Data to examine:
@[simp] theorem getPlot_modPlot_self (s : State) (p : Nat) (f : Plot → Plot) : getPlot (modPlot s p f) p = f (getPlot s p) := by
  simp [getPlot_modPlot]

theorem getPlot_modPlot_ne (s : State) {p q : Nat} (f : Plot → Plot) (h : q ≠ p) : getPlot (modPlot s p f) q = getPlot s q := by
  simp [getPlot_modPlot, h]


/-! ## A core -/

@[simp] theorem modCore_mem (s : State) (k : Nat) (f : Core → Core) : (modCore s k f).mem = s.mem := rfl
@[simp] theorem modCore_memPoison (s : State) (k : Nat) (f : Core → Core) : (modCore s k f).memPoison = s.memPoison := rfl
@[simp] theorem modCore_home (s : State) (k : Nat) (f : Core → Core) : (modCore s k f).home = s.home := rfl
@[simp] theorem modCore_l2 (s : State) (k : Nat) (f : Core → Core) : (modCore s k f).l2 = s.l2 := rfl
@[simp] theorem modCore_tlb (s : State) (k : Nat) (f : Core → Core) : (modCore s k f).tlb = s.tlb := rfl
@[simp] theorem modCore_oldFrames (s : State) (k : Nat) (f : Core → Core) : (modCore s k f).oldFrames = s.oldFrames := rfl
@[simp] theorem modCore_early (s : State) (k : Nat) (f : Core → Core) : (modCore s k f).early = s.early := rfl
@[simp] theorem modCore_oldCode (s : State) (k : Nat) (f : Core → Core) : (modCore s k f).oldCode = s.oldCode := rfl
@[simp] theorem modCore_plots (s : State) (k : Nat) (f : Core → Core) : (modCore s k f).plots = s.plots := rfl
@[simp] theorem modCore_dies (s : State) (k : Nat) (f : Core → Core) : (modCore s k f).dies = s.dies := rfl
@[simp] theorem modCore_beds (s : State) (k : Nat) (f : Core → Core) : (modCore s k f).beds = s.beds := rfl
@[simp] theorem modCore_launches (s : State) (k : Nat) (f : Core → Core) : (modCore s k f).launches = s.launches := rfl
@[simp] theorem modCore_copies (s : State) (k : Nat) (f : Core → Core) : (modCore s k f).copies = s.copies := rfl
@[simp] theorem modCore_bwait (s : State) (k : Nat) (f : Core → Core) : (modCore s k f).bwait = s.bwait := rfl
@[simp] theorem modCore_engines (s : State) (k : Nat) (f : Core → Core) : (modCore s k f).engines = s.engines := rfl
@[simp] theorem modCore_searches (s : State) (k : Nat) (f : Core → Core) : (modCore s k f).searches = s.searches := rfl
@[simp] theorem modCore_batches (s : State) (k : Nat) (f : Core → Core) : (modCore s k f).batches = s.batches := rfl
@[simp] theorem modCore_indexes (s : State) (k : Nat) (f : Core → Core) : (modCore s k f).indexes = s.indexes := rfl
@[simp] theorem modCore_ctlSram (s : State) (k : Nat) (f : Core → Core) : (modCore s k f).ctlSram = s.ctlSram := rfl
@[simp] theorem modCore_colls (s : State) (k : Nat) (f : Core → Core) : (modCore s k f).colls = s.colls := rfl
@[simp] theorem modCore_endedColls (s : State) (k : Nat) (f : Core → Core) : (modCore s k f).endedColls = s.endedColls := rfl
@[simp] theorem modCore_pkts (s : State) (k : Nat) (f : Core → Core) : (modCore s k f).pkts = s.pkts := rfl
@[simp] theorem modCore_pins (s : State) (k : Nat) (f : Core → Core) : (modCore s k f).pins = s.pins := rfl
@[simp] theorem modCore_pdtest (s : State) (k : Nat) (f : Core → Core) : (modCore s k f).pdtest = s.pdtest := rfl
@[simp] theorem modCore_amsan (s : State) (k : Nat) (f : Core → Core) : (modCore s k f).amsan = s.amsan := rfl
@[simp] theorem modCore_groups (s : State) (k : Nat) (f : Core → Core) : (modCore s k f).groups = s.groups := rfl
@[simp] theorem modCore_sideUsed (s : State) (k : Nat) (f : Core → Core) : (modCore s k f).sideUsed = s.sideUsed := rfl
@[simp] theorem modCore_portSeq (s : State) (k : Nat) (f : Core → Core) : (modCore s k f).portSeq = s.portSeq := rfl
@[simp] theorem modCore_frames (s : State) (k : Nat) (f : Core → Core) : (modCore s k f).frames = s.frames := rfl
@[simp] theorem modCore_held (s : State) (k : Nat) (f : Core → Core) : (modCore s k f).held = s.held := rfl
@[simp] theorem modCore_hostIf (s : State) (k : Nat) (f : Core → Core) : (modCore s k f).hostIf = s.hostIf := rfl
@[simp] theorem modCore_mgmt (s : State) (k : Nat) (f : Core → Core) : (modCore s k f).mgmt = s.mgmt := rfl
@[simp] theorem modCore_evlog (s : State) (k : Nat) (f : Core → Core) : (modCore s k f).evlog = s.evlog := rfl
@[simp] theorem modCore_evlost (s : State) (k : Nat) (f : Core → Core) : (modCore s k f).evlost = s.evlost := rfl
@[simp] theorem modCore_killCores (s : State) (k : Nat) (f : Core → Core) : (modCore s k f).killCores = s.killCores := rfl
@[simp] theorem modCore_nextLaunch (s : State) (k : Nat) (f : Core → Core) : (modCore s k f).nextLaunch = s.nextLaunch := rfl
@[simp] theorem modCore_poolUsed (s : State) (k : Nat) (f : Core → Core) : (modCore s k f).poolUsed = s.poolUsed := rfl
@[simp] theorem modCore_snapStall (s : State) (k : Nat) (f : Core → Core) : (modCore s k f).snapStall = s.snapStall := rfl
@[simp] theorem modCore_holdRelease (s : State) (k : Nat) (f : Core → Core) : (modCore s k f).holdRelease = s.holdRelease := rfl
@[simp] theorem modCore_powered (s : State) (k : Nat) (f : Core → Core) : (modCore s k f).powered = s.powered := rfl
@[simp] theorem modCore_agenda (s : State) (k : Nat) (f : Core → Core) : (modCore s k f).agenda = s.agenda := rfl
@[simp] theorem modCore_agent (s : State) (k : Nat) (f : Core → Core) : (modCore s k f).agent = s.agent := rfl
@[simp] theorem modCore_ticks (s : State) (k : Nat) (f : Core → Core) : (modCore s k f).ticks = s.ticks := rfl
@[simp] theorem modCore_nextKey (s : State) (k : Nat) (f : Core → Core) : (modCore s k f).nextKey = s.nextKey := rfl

---

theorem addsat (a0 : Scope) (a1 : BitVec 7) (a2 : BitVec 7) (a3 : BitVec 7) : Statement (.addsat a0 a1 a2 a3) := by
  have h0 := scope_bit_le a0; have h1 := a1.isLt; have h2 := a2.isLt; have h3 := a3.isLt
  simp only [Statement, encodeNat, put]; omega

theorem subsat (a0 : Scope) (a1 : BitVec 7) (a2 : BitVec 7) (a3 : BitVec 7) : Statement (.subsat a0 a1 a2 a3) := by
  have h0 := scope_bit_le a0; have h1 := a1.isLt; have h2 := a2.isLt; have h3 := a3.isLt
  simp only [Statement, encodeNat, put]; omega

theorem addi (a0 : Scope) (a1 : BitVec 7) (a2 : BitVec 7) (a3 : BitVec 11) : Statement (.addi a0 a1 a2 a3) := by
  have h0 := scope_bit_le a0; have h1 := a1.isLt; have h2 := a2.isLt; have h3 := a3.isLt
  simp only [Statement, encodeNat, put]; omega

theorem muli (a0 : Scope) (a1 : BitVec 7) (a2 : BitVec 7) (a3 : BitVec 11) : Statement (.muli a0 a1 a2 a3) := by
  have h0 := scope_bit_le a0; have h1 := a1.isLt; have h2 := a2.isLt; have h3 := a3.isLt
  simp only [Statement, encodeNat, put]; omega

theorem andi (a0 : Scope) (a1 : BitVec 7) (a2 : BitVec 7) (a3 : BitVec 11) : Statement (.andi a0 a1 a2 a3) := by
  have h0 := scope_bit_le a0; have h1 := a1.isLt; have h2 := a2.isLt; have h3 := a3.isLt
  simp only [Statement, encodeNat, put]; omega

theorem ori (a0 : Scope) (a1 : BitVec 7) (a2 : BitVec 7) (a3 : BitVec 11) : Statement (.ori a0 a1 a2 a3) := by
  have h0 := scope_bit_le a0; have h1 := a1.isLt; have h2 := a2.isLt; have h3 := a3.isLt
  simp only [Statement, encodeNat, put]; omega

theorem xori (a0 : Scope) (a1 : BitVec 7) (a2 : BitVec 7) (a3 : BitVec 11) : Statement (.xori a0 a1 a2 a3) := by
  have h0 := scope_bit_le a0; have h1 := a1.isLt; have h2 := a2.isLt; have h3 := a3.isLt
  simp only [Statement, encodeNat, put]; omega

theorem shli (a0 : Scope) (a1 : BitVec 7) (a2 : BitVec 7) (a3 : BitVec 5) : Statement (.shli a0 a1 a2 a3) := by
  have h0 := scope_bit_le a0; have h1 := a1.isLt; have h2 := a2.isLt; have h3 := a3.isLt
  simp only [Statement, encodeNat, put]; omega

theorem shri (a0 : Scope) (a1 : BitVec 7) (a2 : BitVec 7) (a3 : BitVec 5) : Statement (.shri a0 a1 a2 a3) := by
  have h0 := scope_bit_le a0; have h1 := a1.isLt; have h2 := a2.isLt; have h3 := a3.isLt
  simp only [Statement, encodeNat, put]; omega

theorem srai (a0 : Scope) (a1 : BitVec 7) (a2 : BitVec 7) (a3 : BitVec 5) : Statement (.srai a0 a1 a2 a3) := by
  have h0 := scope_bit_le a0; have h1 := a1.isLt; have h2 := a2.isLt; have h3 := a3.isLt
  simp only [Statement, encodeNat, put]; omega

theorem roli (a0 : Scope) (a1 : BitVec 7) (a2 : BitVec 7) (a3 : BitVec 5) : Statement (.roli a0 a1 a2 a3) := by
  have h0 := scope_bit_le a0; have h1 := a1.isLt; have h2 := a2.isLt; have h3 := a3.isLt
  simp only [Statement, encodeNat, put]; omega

Task instructions: Please give an exact copy of the entries above, from the line with "s.pkts := rfl" down to the line with "s.sideUsed := rfl", inclusive, and nothing else.

Reply:
@[simp] theorem modCore_pkts (s : State) (k : Nat) (f : Core → Core) : (modCore s k f).pkts = s.pkts := rfl
@[simp] theorem modCore_pins (s : State) (k : Nat) (f : Core → Core) : (modCore s k f).pins = s.pins := rfl
@[simp] theorem modCore_pdtest (s : State) (k : Nat) (f : Core → Core) : (modCore s k f).pdtest = s.pdtest := rfl
@[simp] theorem modCore_amsan (s : State) (k : Nat) (f : Core → Core) : (modCore s k f).amsan = s.amsan := rfl
@[simp] theorem modCore_groups (s : State) (k : Nat) (f : Core → Core) : (modCore s k f).groups = s.groups := rfl
@[simp] theorem modCore_sideUsed (s : State) (k : Nat) (f : Core → Core) : (modCore s k f).sideUsed = s.sideUsed := rfl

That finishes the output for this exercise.